Огненные времена - Калогридис Джинн
Но мои слова не подействовали на нее.
– Я люблю тебя, Мари-Сибилль. Ты должна понять, как сильно я тебя люблю!
– Я понимаю это, матушка, и я тоже люблю вас, – ответила я, испугавшись, что она находится на грани помешательства.
Ее сотрясала дрожь, и возбуждение не спадало. Но лоб и щеки оставались прохладными. Так что я вскарабкалась на постель, села рядом с ней и снова занялась шитьем, тщетно пытаясь успокоить ее и отвлечь от того непонятного, что ее тревожило. Наконец она затихла. Но сидела с прямой спиной, не отрывала застывшего взгляда от окна и так сильно сжимала руками одеяло, что костяшки пальцев побелели.

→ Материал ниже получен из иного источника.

/-- The element that R153 names for one DOT.D, given the flags of earlier operations of the chain. -/
def dotNanElem (prior : LongAcc) (addend : Option FVal) (xs ys : List FVal) : Option Nat :=
  let ps := xs.zipWith FVal.mul ys
  match (xs.zipWith (fun a b => a.isNan || b.isNan) ys).findIdx? id with
  | some i => some i
  | none =>
    if (addend.map FVal.isNan).getD false then some addendIndex
    else
      match ps.findIdx? FVal.isNan with
      | some i => some i
      | none =>
        let start := match addend with | some v => infSeen (prior.pinf, prior.ninf) v | none => (prior.pinf, prior.ninf)
        bothInf start ps

/-- DOT.D. Where it continues an accumulator that a chain already closed has left NaN, no case of R153 applies to the NaN that it writes: the
record then names this operation and element 0 (DESIGN CHOICE, log 63). -/
def dotD (d : Fin 12) (t : Fin 64) (e : Env) (m : Mod) : Mod :=
  m.runVec d t 0x1A (fun o =>
    let x := m.tile d t
    let cont := bitAt o.stype 0
    let keep := bitAt o.stype 1
    let val := fun (r i : Nat) => fp64.decode (vElem (x.vreg r) 64 i)
    let xs := (List.range o.vl).map (val o.vs1)
    let ys := (List.range o.vl).map (val o.vs2)
    let addend := if cont then none else some (val o.vs3 0)
    let prior := if cont then x.acc else LongAcc.zero
    let acc := (xs.zipWith FVal.mul ys).foldl LongAcc.add (match addend with | some v => prior.add v | none => prior)
    let before := if cont then x.chainNan else none
    let chain := match before with
      | some c => some c
      | none => (dotNanElem prior addend xs ys).map (fun i => (o.bundle, BitVec.ofNat 32 i))
    if keep then m.updTile d t (fun x => ({ x with acc := acc, chainNan := chain }).endVec o)
    else
      let r := fp64.ofVal acc.val
      let m := m.updTile d t (fun x => { x with acc := acc, chainNan := none })
      m.vecWrite e d t o (List.replicate o.spread r) true (chain.map (fun c => (c.1, c.2.toNat))))

def execDotD (d : Fin 12) (t : Fin 64) (s : State) : Host.Outcome State Fault Refusal := runMod (dotD d t) s

/-- The element that R154 names when a reduction writes a NaN. -/
def redNanElem (sum : Bool) (addend : FVal) (xs : List FVal) : Nat :=
  match xs.findIdx? FVal.isNan with
  | some i => i
  | none => if addend.isNan || !sum then addendIndex else (bothInf (infSeen (false, false) addend) xs).getD addendIndex

/-- VRMAX and VRSUM. -/
def vecReduce (sum : Bool) (op : Nat) (d : Fin 12) (t : Fin 64) (e : Env) (m : Mod) : Mod :=
  m.runVec d t op (fun o =>
    let x := m.tile d t
    let f := fmtSpec o.ty
    let w := fmtBits o.ty
    let xs := (x.vcodes o.vs1 w o.vl).map f.decode
    let addend := f.decode (vElem (x.vreg o.vs3) w 0)
    let v := if sum then xsum (addend :: xs) else xs.foldl FVal.max addend
    m.vecWrite e d t o (List.replicate o.spread (f.ofVal v)) true (some (o.bundle, redNanElem sum addend xs)))

def execVrmax (d : Fin 12) (t : Fin 64) (s : State) : Host.Outcome State Fault Refusal := runMod (vecReduce false 0x1C d t) s
def execVrsum (d : Fin 12) (t : Fin 64) (s : State) : Host.Outcome State Fault Refusal := runMod (vecReduce true 0x1D d t) s

/-- The byte address or offset of element `i`: A[AREG] + VS2[i]·(w/8), as an integer (DEDUCED, log 19). -/
def VOp.elemOff (t : Tile) (o : VOp) (i : Nat) : Int :=
  (o.base.toNat : Int) + signed 32 (vElem (o.idx.getD (t.vreg o.vs2)) 32 i) * (fmtBits o.ty / 8 : Nat)

/-! VLD and VST (R155). -/

/-- A stored element: −0 becomes +0 (R149, R174). -/
def storeCode (ty x : Nat) : Nat := if isInt ty then x else (fmtSpec ty).noNegZero x

/-- What ends a VLD or VST before any element moves (R74, R108, R155). The descriptor's own check comes before the others, and VL above VLMAX before
both (DESIGN CHOICE, log 61: the spec gives no order). -/
def Tile.vmemFault (t : Tile) (o : VOp) (write : Bool) : Option Status :=
  match o.mem with
  | .none => some .badOperation
  | .queue n => if o.vri != 0 || bindsTo vecPorts (if write then (t.queue n).prod else (t.queue n).cons) then none else some .badOperation
  | .desc ds =>
    if !descOk ds then some .badStream
    else if descEsize ds != fmtBits o.ty / 8 || decide (descElems ds < o.vl) then some .badOperation
    else none

/-- Elements of one queue entry. -/
def perQ (ty : Nat) : Nat := 512 / fmtBits ty

/-- The element of a double-bit error, when it lies in a range of elements. -/
def doubleAt (err : OpErr) (i n : Nat) : Option (Nat × Nat) :=
  match err with
  | .double el ad => if i ≤ el && el < i + n then some (el, ad) else none
  | _ => none

/-- Load from a queue, entry by entry, while entries stand in it; VRI counts what is loaded. A fault on an element ends the take, with the
elements below it written (R160, R161). -/
def vldQueue (k q : Nat) (err : OpErr) (d : Fin 12) (t : Fin 64) (e : Env) (m : Mod) : Mod :=
  match k with
  | 0 => m
  | k + 1 =>
    match m.vecHead d t 0x02 with
    | none => m
    | some o =>
      let x := m.tile d t
      if o.vl ≤ o.vri then m.updTile d t (fun x => x.endVec o)
      else
        match (x.queue q).entries with
        | [] => m
        | en :: _ =>
          if en.poisoned then m.poisonElem d t o en.bad o.vri false 0
          else
            let n := min (perQ o.ty) (o.vl - o.vri)
            let w := fmtBits o.ty
            match doubleAt err o.vri n with
            | some (el, ad) =>
              ((m.padError e d t ad).updTile d t (fun x => (x.updQueue q TQueue.drop).setV o.vd w o.vri (elems en.data w (el - o.vri)))).failElem d t o
                .scratchUncorrectable el false ad
            | none =>
              let x := (x.updQueue q TQueue.drop).setV o.vd w o.vri (elems en.data w n)
              vldQueue k q err d t e (m.updTile d t (fun _ => x.setVec { o with vri := o.vri + n }))

/-- Load elements from scratchpad addresses, from VRI up to the first fault (R70, R85, R160, R161). -/
def vldAddrs (k : Nat) (addr : Nat → Option Nat) (err : OpErr) (o : VOp) (d : Fin 12) (t : Fin 64) (e : Env) (m : Mod) : Mod :=
  match k with
  | 0 => m.updTile d t (fun x => x.endVec o)
  | k + 1 =>
    let i := o.vl - (k + 1)
    let x := m.tile d t
    let n := fmtBits o.ty / 8
    match addr i with
    | none => m.failElem d t o .badStream i false (wrapInt 64 (o.elemOff x i))
    | some a =>
      match x.pad.badOf a n, doubleAt err i 1 with
      | [], none =>
        let x := x.setV o.vd (fmtBits o.ty) i [leNat (x.pad.readN a n)]
        vldAddrs k addr err o d t e (m.updTile d t (fun _ => x))
      | [], some (_, ad) =>
        if resumeLimit ≤ o.resumes then (m.padError e d t ad).failElem d t o .scratchUncorrectable i false ad
        else (m.elemFault d t o .scratchUncorrectable i false ad).updTile d t (fun x => x.doubleBit o.pos i ad)
      | bad, _ => m.poisonElem d t o bad i false a

/-- A corrected word met by a load is counted (R69). -/
def Mod.vecSingle (e : Env) (m : Mod) (d : Fin 12) (t : Fin 64) (err : OpErr) : Mod :=
  match err with
  | .single a => m.padError e d t a
  | _ => m

/-- VLD. -/
def vld (d : Fin 12) (t : Fin 64) (err : OpErr) (e : Env) (m : Mod) : Mod :=
  m.runVec d t 0x02 (fun o =>
    let x := m.tile d t
    match x.vmemFault o false with
    | some st => m.failVec d t o st
    | none =>
      if !x.accessFree o.pos then m.updTile d t (fun x => x.holdAccess o.pos)
      else
        match o.mem with
        | .none => m
        | .queue q =>
          if (x.queue q).entries.isEmpty || o.vl ≤ o.vri then vldQueue (queueDepth + 2) q err d t e m
          else vldQueue (queueDepth + 2) q err d t e (m.vecSingle e d t err)
        | .desc ds => vldAddrs (o.vl - o.vri) (fun i => some (elemAddr ds i)) err o d t e (m.vecSingle e d t err))

def execVld (d : Fin 12) (t : Fin 64) (err : OpErr) (s : State) : Host.Outcome State Fault Refusal := runMod (vld d t err) s

/-- Store to a queue, entry by entry, while there is room; END is never set. -/
def vstQueue (k q : Nat) (d : Fin 12) (t : Fin 64) (m : Mod) : Mod :=
  match k with
  | 0 => m
  | k + 1 =>
    match m.vecHead d t 0x03 with
    | none => m
    | some o =>
      let x := m.tile d t
      if o.vl ≤ o.vri then m.updTile d t (fun x => x.endVec o)
      else if !(x.queue q).room then m
      else
        let n := min (perQ o.ty) (o.vl - o.vri)
        let w := fmtBits o.ty
        let data := (List.range n).flatMap (fun i => natLe (w / 8) (storeCode o.ty (vElem (x.vreg o.vs1) w (o.vri + i))))
        let x := x.updQueue q (fun y => y.push ⟨padTo 64 data, false, []⟩)
        vstQueue k q d t (m.updTile d t (fun _ => x.setVec { o with vri := o.vri + n }))

/-- VST. -/
def vst (d : Fin 12) (t : Fin 64) (_e : Env) (m : Mod) : Mod :=
  m.runVec d t 0x03 (fun o =>
    let x := m.tile d t
    match x.vmemFault o true with
    | some st => m.failVec d t o st
    | none =>
      if !x.accessFree o.pos then m.updTile d t (fun x => x.holdAccess o.pos)
      else
        match o.mem with
        | .none => m
        | .queue q => vstQueue (queueDepth + 2) q d t m
        | .desc ds =>
          let w := fmtBits o.ty
          let data := (x.vcodes o.vs1 w o.vl).flatMap (fun c => natLe (w / 8) (storeCode o.ty c))
          m.updTile d t (fun x => { x with pad := x.pad.writeElems ds 0 o.vl data }.endVec o))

Прошло какое-то время, и вдруг она вскрикнула. Оторвавшись от шитья, я увидела, что она по-прежнему смотрит в окно – на повозку с жандармами, уже возвращавшуюся из замка сеньора.
Я встала и подошла к окну.
– Все в порядке, матушка, вы видите? Они возвращаются в город, сюда они не заедут…
Но не успела я произнести эти слова, как на меня нахлынул ужас.
Потому что сзади в повозке сидел не один человек, а двое.
Конечно, на таком расстоянии я не могла рассмотреть лица. Но я разглядела священника, а рядом с ним еще одну фигуру в черном. И это была женщина. Но любой из нас способен узнать дорогого, любимого человека на любом расстоянии.
Не успела я в ужасе обернуться к матери, как она оказалась рядом со мной и, с удивительной силой схватив меня за запястье, рванула меня и поставила лицом к себе.
– Я сделала это только потому, что люблю тебя, Мари-Сибилль! – крикнула она. – Посмотри, что я нашла! Посмотри, что эта женщина сделала со мной!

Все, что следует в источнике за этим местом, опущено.